We previously reported that an Arkansas judge has dismissed the lawsuit filed by Jill Dillard, Jessa Seewald, Jinger Vuolo, and Joy Forsythe over the release of the Josh Duggar molestation documents. The judge’s ruling was 20 pages long and it included a very detailed recap of the Josh Duggar molestation scandal, including how the story was initially leaked to family friends.

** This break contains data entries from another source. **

-- ==== Sys2Proof/Machine/Streams.lean ====
section
/-! DEFINITION. Interfaces, next hops, SRTP, jitter buffers and the two kinds of stream (R299 to R323). -/

namespace Sys2Proof.Machine

def ethId (p : Nat) : Nat := mkNode Ty.eth p

def State.port (s : State) (p : Nat) : EthPort := s.eth.ports[p]?.getD {}
def State.setPort (p : Nat) (x : EthPort) (s : State) : State := { s with eth := { s.eth with ports := s.eth.ports.setIfInBounds p x } }
def State.iface (s : State) (p i : Nat) : Iface := (s.port p).ifs.getD i {}

def State.countPort (p : Nat) (f : EthCount → EthCount) (s : State) : State :=
  s.setPort p { s.port p with cnt := f (s.port p).cnt }

def State.ethPar (s : State) (p pid : Nat) : Bytes := s.par (ethId p) pid

/-- The port runs and its link is up (R298). -/
def State.linkUp (s : State) (p : Nat) : Bool := s.running (ethId p) && 1 ≤ (s.port p).link

/-- Station address of an interface: VMAC_ADDR when it is pair-shared (R299). -/
def State.ifMac (s : State) (p i : Nat) : Bytes := s.ethPar p (if (s.iface p i).shared then 4 else 3)

/-- Source address of a family on an interface. -/
def Iface.ip (x : Iface) (v4 : Bool) : Bytes := if v4 then x.ip4 else x.ip6

/-- Send a frame: nothing leaves while the link is down, nor on a pair-shared interface without the token; `own` frames
carry the device's own address (R298, R323, R453). -/
def State.sendFrame (p i : Nat) (own : Bool) (b : Bytes) (s : State) : State :=
  if s.linkUp p && (own || !(s.iface p i).shared || s.drivesOutputs) then
    (s.countPort p fun c => { c with tx := satAdd32 c.tx 1 }).emit (.frame p b)
  else s

/-! ### Call channels that streams feed (R330) -/

def callId (c : Nat) : Nat := mkNode Ty.call c

def State.callDyn (s : State) (c : Nat) : CallDyn := (findKey CallDyn.ch c s.voice.calls).getD { ch := c }
def State.setCall (x : CallDyn) (s : State) : State :=
  { s with voice := { s.voice with calls := putKey CallDyn.ch x s.voice.calls } }

/-- The codec parameters of a call node. -/
def State.codecSet (s : State) (id : Nat) : CodecNow :=
  { codec := s.parN id 1, linear := s.parN id 3, vad := s.parN id 5, bitrate := s.parN id 6, rxPt := s.parN id 4 }

/-- The codec in force in the receive and the send direction of a call node (R338). -/
def State.rxCodec (s : State) (id : Nat) : CodecNow := if s.running id then (s.callDyn (nodeIdx id)).rxNow else s.codecSet id
def State.txCodec (s : State) (id : Nat) : CodecNow := if s.running id then (s.callDyn (nodeIdx id)).txNow else s.codecSet id

/-! ### Next hops (R301) -/

def hopCacheSize : Nat := 4096

/-- Next-hop address of a destination on an interface; `none` when it is off-link without a gateway. -/
def Iface.nextHop (x : Iface) (dst : Bytes) : Option Bytes :=
  let v4 := dst.length = 4
  let onLink := if v4 then samePrefix x.prefix4 x.ip4 dst else samePrefix x.prefix6 x.ip6 dst || be dst 0 2 / 64 = 0x3FA
  let gw := if v4 then x.gw4 else x.gw6
  if onLink then some dst else if gw.all (· == 0) then none else some gw

def State.hop? (s : State) (p i : Nat) (ip : Bytes) : Option Hop :=
  s.eth.cache.find? fun h => h.port == p && h.iface == i && h.ip == ip

/-- Ask for the link address of a next hop: an ARP request or a Neighbor Solicitation. -/
def State.askHop (p i : Nat) (ip : Bytes) (s : State) : State :=
  let x := s.iface p i
  let mac := s.ifMac p i
  let pkt :=
    if ip.length = 4 then ethFrame broadcastMac mac x.vlan x.pcp 0x0806 (arp 1 mac x.ip4 (zeros 6) ip)
    else
      let g := solicitedNode ip
      ethFrame (multicastMac g) mac x.vlan x.pcp 0x86DD
        (ipv6 0 58 255 x.ip6 g (icmp6 135 0 x.ip6 g (zeros 4 ++ ip ++ [1, 1] ++ mac)))
  s.sendFrame p i false pkt

def State.streamDyn (s : State) (n : Nat) : StreamDyn := (findKey StreamDyn.node n s.eth.streams).getD { node := n }
def State.setStream (x : StreamDyn) (s : State) : State :=
  { s with eth := { s.eth with streams := putKey StreamDyn.node x s.eth.streams } }

/-- The stream engine has decided something on a stream: the record carries it, with the sequence number of the packet that led to
it (R322). -/
def State.noteStream (n seq : Nat) (s : State) : State :=
  s.note (.stream { node := n, seq := seq, arrival := s.time.net, ticks := s.time.ticks, after := s.streamDyn n })

def isRtp (n : Nat) : Bool := nodeType n == Ty.rtp

def State.streamPort (s : State) (n : Nat) : Nat := s.parN n 1
def State.streamIf (s : State) (n : Nat) : Nat := s.parN n 2

/-- The stream receives, or sends. -/
def State.receives (s : State) (n : Nat) : Bool := bit (s.parN n 3) 0
def State.sends (s : State) (n : Nat) : Bool := bit (s.parN n 3) 1

/-- Destination of a sending stream: address on the wire and UDP port. -/
def State.streamDst (s : State) (n : Nat) : Bytes × Nat :=
  if isRtp n then (wireIp (s.par n 7), s.parN n 6) else (wireIp (s.par n 9), s.parN n 11)

/-- STREAM_NO_ROUTE (R327). -/
def State.routeEvent (n kind : Nat) (s : State) : State :=
  s.raise 708 0x0808 n (evData [(0, leBytes 1 kind), s.mBytes])

/-- Give a stream its next hop; a report that it was unresolved is followed by kind 2. -/
def State.setHop (n : Nat) (mac : Bytes) (s : State) : State :=
  let x := s.streamDyn n
  let s := s.setStream { x with hop := some mac, noRoute := false }
  if x.noRoute then s.routeEvent n 2 else s

/-- Resolve the next hop of a sending stream, from its enable or a new address on. -/
def State.resolve (n : Nat) (s : State) : State :=
  let p := s.streamPort n
  let i := s.streamIf n
  let dst := (s.streamDst n).1
  if isMulticastIp dst then s.setHop n (multicastMac dst)
  else
    match (s.iface p i).nextHop dst with
    | none => s.setStream { s.streamDyn n with hop := none, noHopSince := s.time.ticks }
    | some ip =>
      match s.hop? p i ip with
      | some h => s.setHop n h.mac
      | none =>
        (s.setStream { s.streamDyn n with hop := none, noHopSince := s.time.ticks, askedAt := s.time.ticks }).askHop p i ip

/-- The next hop of a stream, as its cache key. -/
def State.hopOf (s : State) (n : Nat) : Option (Nat × Nat × Bytes) :=
  let dst := (s.streamDst n).1
  if isMulticastIp dst then none
  else ((s.iface (s.streamPort n) (s.streamIf n)).nextHop dst).map fun ip => (s.streamPort n, s.streamIf n, ip)

/-- Streams the engines run. -/
def State.runningStreams (s : State) : List Nat := s.runningOf Ty.rtp ++ s.runningOf Ty.aes

/-- An entry becomes the most recently used one; the least recently used of more than 4096 goes (R326). -/
def State.useHop (h : Hop) (s : State) : State :=
  let rest := s.eth.cache.filter fun y => !(y.port == h.port && y.iface == h.iface && y.ip == h.ip)
  { s with eth := { s.eth with cache := (h :: rest).take hopCacheSize } }

/-- A link address is known: the streams that go there have their next hop. -/
def State.resolved (h : Hop) (s : State) : State :=
  let s := s.useHop h
  (s.runningStreams.filter fun n => s.sends n && s.hopOf n == some (h.port, h.iface, h.ip)).foldl (init := s) fun s n =>
    s.setHop n h.mac

/-- Learn a link address; a standby in lockstep learns what the primary's records tell it (R322). -/
def State.learn (p i : Nat) (ip mac : Bytes) (s : State) : State :=
  let h : Hop := { port := p, iface := i, ip := ip, mac := mac, time := s.time.ticks }
  if s.following then s else (s.resolved h).note (.hop h s.time.ticks)

def reachableTime : Nat := 30 * smpPerSecond

/-- Before a packet of a stream: an unresolved hop is asked for once a second, a reachable time that is over starts a probe
of the entry, which stays in use (RFC 4861). A hop that the cache no longer holds is resolved again. -/
def State.refreshHop (n : Nat) (s : State) : State :=
  let x := s.streamDyn n
  match s.hopOf n with
  | none => s
  | some (p, i, ip) =>
    match s.hop? p i ip with
    | some h =>
      let now := s.time.ticks
      if h.time + reachableTime ≤ now then (s.useHop { h with time := now }).askHop p i ip else s.useHop h
    | none =>
      if x.hop.isSome then
        (s.setStream { x with hop := none, noHopSince := s.time.ticks, askedAt := s.time.ticks }).askHop p i ip
      else if x.askedAt + smpPerSecond ≤ s.time.ticks then
        (s.setStream { x with askedAt := s.time.ticks }).askHop p i ip
      else s

/-! ### Multicast membership (R301, R323) -/

/-- Send a membership report on an interface. On a pair-shared interface without the token it carries the device's own
address. -/
def State.report (p i : Nat) (join : Bool) (source : Option Bytes) (group : Bytes) (s : State) : State :=
  let x := s.iface p i
  let plain := x.shared && !s.drivesOutputs
  let mac := if plain then s.ethPar p 3 else s.ifMac p i
  if group.length = 4 then
    let src := if plain then zeros 4 else x.ip4
    let dst : Bytes := [224, 0, 0, 22]
    s.sendFrame p i true (ethFrame (multicastMac dst) mac x.vlan x.pcp 0x0800
      (ipv4 48 2 1 [0x94, 4, 0, 0] src dst (igmpReport join source group)))
  else
    let src := linkLocal mac
    let dst : Bytes := [0xFF, 0x02] ++ zeros 13 ++ [0x16]
    let body := icmp6 143 0 src dst (mldBody join source group)
    s.sendFrame p i true (ethFrame (multicastMac dst) mac x.vlan x.pcp 0x86DD
      (ipv6 48 0 1 src dst ([58, 0, 5, 2, 0, 0, 1, 0] ++ body)))

/-- Group and source filter of a receiving AES67 stream that joins one. -/
def State.groupOf (s : State) (n : Nat) : Option (Nat × Nat × Bytes) :=
  let g := s.par n 9
  if nodeType n = Ty.aes && s.receives n && g.any (· != 0) && isMulticastIp (wireIp g) then
    some (s.streamPort n, s.streamIf n, wireIp g)
  else none

def State.sourceFilter (s : State) (n : Nat) : Option Bytes :=
  let f := s.par n 10
  if f.all (· == 0) then none else some (wireIp f)

def State.join (n : Nat) (s : State) : State :=
  match s.groupOf n with
  | some g => State.report g.1 g.2.1 true (s.sourceFilter n) g.2.2 { s with eth := { s.eth with groups := g :: s.eth.groups } }
  | none => s

/-- Leave a group; one of its memberships goes. -/
def State.leave (n : Nat) (s : State) : State :=
  match s.groupOf n with
  | some g =>
    let s := { s with eth := { s.eth with groups := s.eth.groups.erase g } }
    if s.eth.groups.contains g then s else s.report g.1 g.2.1 false (s.sourceFilter n) g.2.2
  | none => s

/-! ### SRTP (R307 to R309) -/

/-- STREAM_KEY_CHANGED (R327). -/
def State.keyEvent (n dir kind index : Nat) (s : State) : State :=
  s.raise 709 0x0809 n (evData [(0, leBytes 1 dir), (1, leBytes 1 kind), (2, leBytes 6 index)])

/-- The send key for a packet index, switching to a pending key that has come into effect; whether it switched. -/
def SrtpDir.sendKey (d : SrtpDir) (index : Nat) : Option SrtpKey × SrtpDir × Bool :=
  match d.pend with
  | some (k, eff) => if eff ≤ index then (some k, { d with cur := some k, pend := none, since := eff }, true) else (d.cur, d, false)
  | none => (d.cur, d, false)

/-- The receive key for a packet index and whether it is the pending one. -/
def SrtpDir.recvKey (d : SrtpDir) (index : Nat) : Option SrtpKey × Bool :=
  match d.pend with
  | some (k, eff) => if eff ≤ index then (some k, true) else (if index < d.since && d.old.isSome then d.old else d.cur, false)
  | none => (if index < d.since && d.old.isSome then d.old else d.cur, false)

/-- Index of a received sequence number, by RFC 3711's estimate. -/
def SrtpDir.guess (d : SrtpDir) (seq : Nat) : Nat :=
  if d.seen.isEmpty then d.index / 65536 * 65536 + seq
  else (d.index + toSigned 2 ((seq + 65536 - d.index % 65536) % 65536) : Int).toNat

/-- After an authenticated packet: index, window, key switch; `none` stays for the caller to count. -/
def SrtpDir.accept (d : SrtpDir) (index : Nat) (pending : Bool) : SrtpDir :=
  let d := match pending, d.pend with
    | true, some (k, eff) => { d with old := d.cur, cur := some k, since := eff, pend := none }
    | _, _ => d
  let top := if d.seen.isEmpty then index else max d.index index
  let d := { d with index := top, seen := (index :: d.seen).filter fun i => top < i + 128 }
  if d.since + 128 ≤ index then { d with old := none } else d

def SrtpDir.replayed (d : SrtpDir) (index : Nat) : Bool :=
  !d.seen.isEmpty && (index + 128 ≤ d.index || d.seen.contains index)

/-- A direction holds a key, in effect or waiting for its effective index. -/
def SrtpDir.keyed (d : SrtpDir) : Bool := d.cur.isSome || d.pend.isSome

/-- The suite that a direction holds. -/
def SrtpDir.suite? (d : SrtpDir) : Option Nat :=
  match d.cur with
  | some k => some k.suite
  | none => d.pend.map (·.1.suite)

def State.srtpOn (s : State) (n : Nat) : Bool := if isRtp n then bit (s.parN n 4) 1 else bit (s.parN n 12) 0

/-! ### Sending (R314, R319, R320) -/

/-- Wrap a datagram of a stream for its interface. -/
def State.streamFrame (s : State) (n sport dport : Nat) (mac body : Bytes) : Bytes :=
  let p := s.streamPort n
  let x := s.iface p (s.streamIf n)
  let dst := (s.streamDst n).1
  ethFrame mac (s.ifMac p (s.streamIf n)) x.vlan x.pcp (etherOf dst)
    (udpPacket (if isRtp n then s.parN n 11 else s.parN n 8) sport dport (x.ip (dst.length = 4)) dst body)

/-- A stream's frame leaves unless the device is the standby of a pair, whatever the interface (R320, R323). -/
def State.emitStream (n : Nat) (b : Bytes) (s : State) : State :=
  if s.drivesOutputs then s.sendFrame (s.streamPort n) (s.streamIf n) false b else s

/-- Produce one packet: it takes the next sequence number, and leaves if the link, the next hop and the key allow it. -/
def State.sendRtp (n : Nat) (marker : Bool) (pt ts : Nat) (payload : Bytes) (s : State) : State :=
  let s := s.refreshHop n
  let s := if isRtp n && s.pair.compareMode != 0 then
      { s with pair := { s.pair with rtpOut := s.pair.rtpOut ++ payload } } else s
  let x := s.streamDyn n
  let init := s.parN n (if isRtp n then 12 else 15)
  let seq := if x.begun then x.nextSeq else init
  let index := if x.begun then x.tx.index else x.tx.index / 65536 * 65536 + init
  let plain := rtpPacket marker pt seq ts (s.parN n (if isRtp n then 8 else 13)) payload
  let (key, tx, switched) := x.tx.sendKey index
  let body : Option Bytes :=
    if !s.srtpOn n then some plain
    else if tx.exhausted then none
    else key.map fun k => Config.srtpProtect k.suite k.key index plain
  let out := if s.linkUp (s.streamPort n) then (match body, x.hop with | some b, some mac => some (b, mac) | _, _ => none) else none
  let last := index + 1 = 2 ^ 48
  let cnt := if out.isSome then { x.cnt with sent := satAdd32 x.cnt.sent 1, octets := satAdd32 x.cnt.octets payload.length }
    else x.cnt
  let s := s.setStream { x with
    begun := true, nextSeq := (seq + 1) % 65536, cnt := cnt
    tx := { tx with index := if last then index else index + 1, exhausted := tx.exhausted || (s.srtpOn n && last) } }
  let s := if s.srtpOn n && switched then s.keyEvent n 2 1 index else s
  let s := if s.srtpOn n && last && !tx.exhausted then s.keyEvent n 2 2 (index + 1) else s
  match out with
  | some (b, mac) =>
    let ports := if isRtp n then (s.parN n 5, s.parN n 6) else (s.parN n 11, s.parN n 11)
    s.emitStream n (s.streamFrame n ports.1 ports.2 mac b)
  | none => s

Below is the whole story from the ruling with only minor edits, including the removal of citations and footnotes.

The Plaintiffs

The Plaintiffs are Jill Dillard, Jessa Seewald, Jinger Vuolo, and Joy Duggar (now Forsythe). They are adult sisters who hail from a very large, religious family. Though they are now married with families of their own, they once shared the last name “Duggar” and lived in a household with their mother, father, and many siblings. This case involves what happened to Plaintiffs when they were children.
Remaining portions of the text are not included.